I just hit this problem on an HS20.  Adding "pci=nocrs" and "radeon.modeset=0" (I don't see either in the release notes) seems to get further, but it panics, oops, or hangs later on in the boot...attaching a boot log.

Comment 11 IBM Bug Proxy 2011-10-21 19:20:38 UTC
------- Comment From pc.com 2011-10-21 15:13 EDT-------
(In reply to comment #27)
> I just hit this problem on an HS20.  Adding "pci=nocrs" and "radeon.modeset=0"
> (I don't see either in the release notes) seems to get further, but it panics,
> oops, or hangs later on in the boot...attaching a boot log.

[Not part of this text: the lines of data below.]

-- Ctx.setF

@[simp] theorem Ctx.setF_state (c : Ctx) (r : Reg8) (v : Word) : (c.setF r v).state = c.state := rfl
@[simp] theorem Ctx.setF_why (c : Ctx) (r : Reg8) (v : Word) : (c.setF r v).why = c.why := rfl
@[simp] theorem Ctx.setF_g (c : Ctx) (r : Reg8) (v : Word) : (c.setF r v).g = c.g := rfl
@[simp] theorem Ctx.setF_p (c : Ctx) (r : Reg8) (v : Word) : (c.setF r v).p = c.p := rfl
@[simp] theorem Ctx.setF_h (c : Ctx) (r : Reg8) (v : Word) : (c.setF r v).h = c.h := rfl
@[simp] theorem Ctx.setF_v (c : Ctx) (r : Reg8) (v : Word) : (c.setF r v).v = c.v := rfl
@[simp] theorem Ctx.setF_m (c : Ctx) (r : Reg8) (v : Word) : (c.setF r v).m = c.m := rfl
@[simp] theorem Ctx.setF_pc (c : Ctx) (r : Reg8) (v : Word) : (c.setF r v).pc = c.pc := rfl
@[simp] theorem Ctx.setF_stat (c : Ctx) (r : Reg8) (v : Word) : (c.setF r v).stat = c.stat := rfl
@[simp] theorem Ctx.setF_rcnt (c : Ctx) (r : Reg8) (v : Word) : (c.setF r v).rcnt = c.rcnt := rfl
@[simp] theorem Ctx.setF_tag (c : Ctx) (r : Reg8) (v : Word) : (c.setF r v).tag = c.tag := rfl
@[simp] theorem Ctx.setF_tvec (c : Ctx) (r : Reg8) (v : Word) : (c.setF r v).tvec = c.tvec := rfl
@[simp] theorem Ctx.setF_tepc (c : Ctx) (r : Reg8) (v : Word) : (c.setF r v).tepc = c.tepc := rfl
@[simp] theorem Ctx.setF_tcause (c : Ctx) (r : Reg8) (v : Word) : (c.setF r v).tcause = c.tcause := rfl
@[simp] theorem Ctx.setF_tval (c : Ctx) (r : Reg8) (v : Word) : (c.setF r v).tval = c.tval := rfl
@[simp] theorem Ctx.setF_sret (c : Ctx) (r : Reg8) (v : Word) : (c.setF r v).sret = c.sret := rfl
@[simp] theorem Ctx.setF_deleg (c : Ctx) (r : Reg8) (v : Word) : (c.setF r v).deleg = c.deleg := rfl
@[simp] theorem Ctx.setF_tid (c : Ctx) (r : Reg8) (v : Word) : (c.setF r v).tid = c.tid := rfl
@[simp] theorem Ctx.setF_fnp (c : Ctx) (r : Reg8) (v : Word) : (c.setF r v).fnp = c.fnp := rfl
@[simp] theorem Ctx.setF_timer (c : Ctx) (r : Reg8) (v : Word) : (c.setF r v).timer = c.timer := rfl
@[simp] theorem Ctx.setF_lrr (c : Ctx) (r : Reg8) (v : Word) : (c.setF r v).lrr = c.lrr := rfl
@[simp] theorem Ctx.setF_lgr (c : Ctx) (r : Reg8) (v : Word) : (c.setF r v).lgr = c.lgr := rfl
@[simp] theorem Ctx.setF_pend (c : Ctx) (r : Reg8) (v : Word) : (c.setF r v).pend = c.pend := rfl
@[simp] theorem Ctx.setF_resv (c : Ctx) (r : Reg8) (v : Word) : (c.setF r v).resv = c.resv := rfl
@[simp] theorem Ctx.setF_relp (c : Ctx) (r : Reg8) (v : Word) : (c.setF r v).relp = c.relp := rfl
@[simp] theorem Ctx.setF_recs (c : Ctx) (r : Reg8) (v : Word) : (c.setF r v).recs = c.recs := rfl
@[simp] theorem Ctx.setF_hunit (c : Ctx) (r : Reg8) (v : Word) : (c.setF r v).hunit = c.hunit := rfl
@[simp] theorem Ctx.setF_frame (c : Ctx) (r : Reg8) (v : Word) : (c.setF r v).frame = c.frame := rfl
@[simp] theorem Ctx.setF_resume (c : Ctx) (r : Reg8) (v : Word) : (c.setF r v).resume = c.resume := rfl
@[simp] theorem Ctx.setF_run (c : Ctx) (r : Reg8) (v : Word) : (c.setF r v).run = c.run := rfl
@[simp] theorem Ctx.setF_last (c : Ctx) (r : Reg8) (v : Word) : (c.setF r v).last = c.last := rfl
@[simp] theorem Ctx.setF_wait (c : Ctx) (r : Reg8) (v : Word) : (c.setF r v).wait = c.wait := rfl
@[simp] theorem Ctx.setF_reissue (c : Ctx) (r : Reg8) (v : Word) : (c.setF r v).reissue = c.reissue := rfl
@[simp] theorem Ctx.setF_launch (c : Ctx) (r : Reg8) (v : Word) : (c.setF r v).launch = c.launch := rfl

I posted this too soon.  As will be obvious in the attachment, I was running the .67 kernel.  I've updated to the .75 kernel, and the HS20 has booted successfully..

Comment 12 Clark Williams 2011-11-07 16:39:22 UTC
Closing as working in the current release

Comment 13 Clark Williams 2011-11-07 20:14:11 UTC
reopening to look at adding quirk to deal with HS21 on boot with 2.0 kernel

Comment 14 Clark Williams 2011-11-07 21:52:19 UTC
Created attachment 532141 [details]
proposed quirk for HS21 boot issue

the attached patch has not been tested, it is only provided to illustrate how we can catch that we're booting on an HS21 and automagically set pci=nocrs. I know that there is further testing going on so will hold off on adding this patch to the kernel until I hear more about whether it's always needed, whether it's HS21 and not HS21xm, etc.

Comment 15 IBM Bug Proxy 2012-02-21 21:09:50 UTC
------- Comment From niv.com 2012-02-21 15:50 EDT-------
Will see if we can retest on the MRG 2.0 testing train later this week.

Comment 16 IBM Bug Proxy 2012-02-27 20:00:39 UTC
------- Comment From niv.com 2012-02-27 14:56 EDT-------
Just wanted to confirm with Clark if there is going to be a MRG 2.0 errata kernel. If there is not, we should close this as WILLNOTFIX.

Comment 17 Clark Williams 2012-02-28 16:39:05 UTC
We have no plans to fix this in the 2.6.33.7 kernel.

Just confirmed that the 3.0.x rt kernel series boots properly with any combination of radeon.modeset=0 and pci=nocrs on an hs21xm blade. 

Closing this as WONTFIX

Comment 18 IBM Bug Proxy 2012-03-01 00:40:35 UTC
------- Comment From niv.com 2012-02-29 19:33 EDT-------
Clark,

Closing this from our end as well. The only thing we'll do is make sure the future documentation is right on MRG 2.2. If it's not, we'll open a new bug.